Now, ICICI’s ELSS fund has had a roller-coaster journey. There were years when it ruled the charts, and years when it fell behind. But lately, there’s been a slight change in strategy less defensive, more balanced.

The fund now seems more confident in taking calculated risks, and that’s paying off. I wouldn’t put it in the top three, but it’s making a strong case to be in the top five. Sometimes, funds age like wine and this one might just be in that sweet phase.

A Little Detour: Should You Invest Lump Sum or SIP?

Before you get all excited and dump your ₹1.5 lakh into one fund in January, let me stop you there.

Unless you’re a market timing ninja (spoiler: most of us aren’t), doing a SIP Systematic Investment Plan is usually the smarter way to go. Spread your investments across the year. It evens out the market ups and downs and makes the lock-in periods easier to manage too. No point locking up all your money in a fund that underperforms for the next three years just because you rushed.

Trust me, I’ve been that guy.

Personal Take: What I’d Do in 2025

If I had to invest ₹1.5 lakh purely for 80C tax saving this year, I’d probably go with a split.

Maybe 50% in Mirae Asset Tax Saver for stability. 30% in Quant ELSS because I like a little thrill. And 20% in DSP Tax Saver for that underdog balance. I’d run SIPs across 10–12 months and just let them be.

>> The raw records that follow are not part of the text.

/-- Settles O20: instruction by instruction the two dispatches run one phase, and the cycle around them is the same. -/
theorem stepIsStepWithDefaults : Obligations.StepIsStepWithDefaults :=
  ⟨exec_eq_execOp, cycle_congr fun i s => exec_eq_execOp i s⟩

end Sys2Proof.Machine

/-! PROOFS of the statements of state (10_state.md): a step of the default core against the decoder, what ends an instruction,
and what each instruction writes of the registers, memory, the flags and the output. -/

namespace Sys2Proof.Machine

/-! ### Reset and the invariant -/

theorem defaultOpcodeMap_wellFormed : defaultOpcodeMap.wellFormed = true := by
  simp [OpcodeMap.wellFormed, defaultOpcodeMap_countsAgree, defaultOpcodeMap_controlAgrees, defaultOpcodeMap_distinct]

/-- Settles O27: the default core is the parametric core under a map that R8 allows. -/
theorem stepKeepsInvariant : Obligations.StepKeepsInvariant := by
  intro s t hi h
  rw [stepIsStepWithDefaults.2] at h
  exact stepWithKeepsInvariant defaultParams s t defaultOpcodeMap_wellFormed hi h

/-- Settles O26: no cell is listed, and every field but the registers is 0. -/
theorem resetMeetsInvariant : Obligations.ResetMeetsInvariant where
  mem := rfl
  pc := Nat.zero_le _
  flags := .inl rfl
  haltRec := ⟨nofun, rfl⟩
  fopc := rfl
  fresh := fun _ => rfl

/-- Settles O8, field by field. -/
theorem resetValues : Obligations.ResetValues :=
  ⟨by decide, rfl, rfl, Memory.read_nil, rfl, rfl, rfl⟩

/-! ### A step against the decoder -/

theorem State.fetchBytes_of_le {s : State} (h : s.pc.toNat ≤ 255) :
    s.fetchBytes = s.mem.read s.pc.toNat :: s.mem.window (s.pc.toNat + 1) 2 :=
  if_pos (Nat.lt_succ_of_le h)

theorem State.fetchBytes_of_gt {s : State} (h : 255 < s.pc.toNat) : s.fetchBytes = [] :=
  if_neg (Nat.not_lt.mpr h)

/-- The operand bytes of an instruction pass the register check (R76, R92). -/
theorem firstBadRegister_operandBytes (i : Instr) : firstBadRegister i.op.format i.operandBytes = none := by
  have h : i.raw.wellFormed = true := by simp [← Raw.toInstr?_isSome]
  simp only [Raw.wellFormed, Bool.and_eq_true] at h
  exact (firstBadRegister_none i.raw).mpr h.2

/-- Where a known opcode byte has all its operands in memory, the decoder checks the operands that a step reads (R74, R92). -/
theorem decodeWith_fetchBytes {m : OpcodeMap} {s : State} {o : Op} (hw : m.wellFormed = true) (hpc : s.pc.toNat ≤ 255)
    (hl : m.lookup (s.mem.read s.pc.toNat) = some o) (hin : s.pc.toNat + operandCount (s.mem.read s.pc.toNat) ≤ 255) :
    (∀ i b, firstBadRegister o.format (operandsRead ⟨m, false⟩ s (s.mem.read s.pc.toNat)) = some (i, b) →
      decodeWith m s.fetchBytes = .error (.invalidRegister i b)) ∧
    (∀ i : Instr, i.op = o → operandsRead ⟨m, false⟩ s (s.mem.read s.pc.toNat) = i.operandBytes →
      ∃ rest, decodeWith m s.fetchBytes = .ok (i, rest)) := by
  have hcount := OpcodeMap.operandCount_of_lookup hw hl
  have htwo := o.format.operandCount_le_two
  have hlen : ¬ (s.mem.window (s.pc.toNat + 1) 2).length < operandCount (s.mem.read s.pc.toNat) := by
    rw [Memory.window_length]
    omega
  have htake : (s.mem.window (s.pc.toNat + 1) 2).take (operandCount (s.mem.read s.pc.toNat)) =
      operandsRead ⟨m, false⟩ s (s.mem.read s.pc.toNat) := Memory.window_take _ _ (by omega)
  rw [State.fetchBytes_of_le hpc]
  simp only [decodeWith, hl, if_neg hlen, htake]
  constructor
  · intro i b hb
    simp only [hb]
  · rintro i rfl hops
    have hraw : (Raw.mk i.op i.operandBytes).toInstr? = some i := i.toInstr?_raw
    simp only [hops, firstBadRegister_operandBytes, hraw]
    exact ⟨_, rfl⟩

/-- What a Running core answers where the bytes at pc do not decode (R206 items 1 to 4, R208). -/
def State.undecodable (s : State) : DecodeError → Outcome
  | .noOpcode => .next (s.raise (.outOfBoundsAccess s.pc) none)
  | .unknownOpcode op => .next (s.raise (.unknownOpcode s.pc op) (some op))
  | .missingOperand op => .next (s.raise (.outOfBoundsAccess 256) (some op))
  | .invalidRegister i b => .next (s.raise (.invalidRegister (s.pc + BitVec.ofNat 9 i) b) s.fetchBytes.head?)
  | .opcodeMapInvalid => .refused .opcodeMapInvalid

Because here’s the thing about ELSS funds, they’re not just for tax-saving. They’re also a sneaky way to start building your equity exposure without overthinking it. And that 3-year lock-in? It’s a gift. It forces you to stay put. No panic selling. No impulse decisions. Just quiet, compounding progress.

Wrapping It Up (Before the Taxman Calls)

ELSS funds aren’t magic. They won’t solve all your financial problems. But they are one of the best tools we have, especially for salaried folks or freelancers trying to save taxes and grow wealth in one shot.

2025 is going to be unpredictable. Markets will swing. News will break. But if you choose your ELSS funds wisely, stay patient, and avoid the temptation to chase the next shiny thing, you’ll do just fine.

And who knows? Maybe, three years from now, you’ll look back at that ₹1.5 lakh investment and smile not just because it saved you tax, but because it helped you grow.